◆ EXERCISE MATERIALS:
-- ==== Sys2Proof/Machine/Decoder.lean ====
section
/-! DEFINITION. The tree-walk decoder: DECBIT, DECEND, DECBUF (44_decoder.md). -/

namespace Sys2Proof.Machine

/-- `step(cur, b)` of R116: the next cursor and the symbol emitted, or MALFORMED. -/
def decStep (s : State) (cur : NodeId) (b : Bool) : Except ErrCode (NodeId × Option Sym) :=
  if s.treeN = 1 then
    if b then .error .malformed else .ok (s.root, some (s.nodeAt 0).sym)
  else
    match s.nodeAt ((s.nodeAt cur).child b) with
    | .leaf x _ => .ok (s.root, some x)
    | .internal _ _ _ => .ok ((s.nodeAt cur).child b, none)

/-- The pseudocode of R117. -/
def decbitRule (b : Bool) (s : State) : Except ErrCode State :=
  if s.treeValid = false then .error .noTree
  else
    match decStep s s.cursor b with
    | .error e => .error e
    | .ok (cur, some x) =>
      if s.symlen = s.params.symcap then .error .bufFull
      else .ok { (s.appendSyms [x]).setResults (emitWord x) (zext32 cur) with cursor := cur }
    | .ok (cur, none) => .ok { s.setResults 0 (zext32 cur) with cursor := cur }

/-- DECBIT (44_decoder.md R117). -/
def execDecbit (b : Bool) (s : State) : Host.Outcome State Fault Refusal := runRule s (decbitRule b s)

/-- The pseudocode of R118. -/
def decendRule (s : State) : Except ErrCode State :=
  if s.treeValid = false then .error .noTree
  else if s.cursor ≠ s.root then .error .truncated
  else .ok s

/-- DECEND (44_decoder.md R118). -/
def execDecend (s : State) : Host.Outcome State Fault Refusal := runRule s (decendRule s)

/-- The loop of R119 over the bits from cursor `cur`, `out` being the symbols emitted so far: at the first bit where one
arises, MALFORMED or BUF_FULL; the cursor after the last bit and the symbols otherwise. -/
def decLoop (s : State) : List Bool → NodeId → List Sym → Except ErrCode (NodeId × List Sym)
  | [], cur, out => .ok (cur, out)
  | b :: rest, cur, out =>
    match decStep s cur b with
    | .error e => .error e
    | .ok (cur', none) => decLoop s rest cur' out
    | .ok (cur', some x) =>
      if s.symlen + out.length = s.params.symcap then .error .bufFull else decLoop s rest cur' (out ++ [x])

/-- The pseudocode of R119; nothing is committed unless every step succeeds. -/
def decbufRule (s : State) : Except ErrCode State :=
  if s.treeValid = false then .error .noTree
  else
    match decLoop s s.heldBits s.root [] with
    | .error e => .error e
    | .ok (cur, out) =>
      if cur ≠ s.root then .error .truncated
      else .ok { (s.appendSyms out).setResults (zextLen out.length) (zextLen (s.symlen + out.length)) with
        cursor := s.root }

/-- DECBUF (44_decoder.md R119). -/
def execDecbuf (s : State) : Host.Outcome State Fault Refusal := runRule s (decbufRule s)

end Sys2Proof.Machine
end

◆ PROBLEM STATEMENT:
Among the lines of the material, find those that hold the word "decbitRule" and copy them.

◆ EXERCISE RESULT:
def decbitRule (b : Bool) (s : State) : Except ErrCode State :=
def execDecbit (b : Bool) (s : State) : Host.Outcome State Fault Refusal := runRule s (decbitRule b s)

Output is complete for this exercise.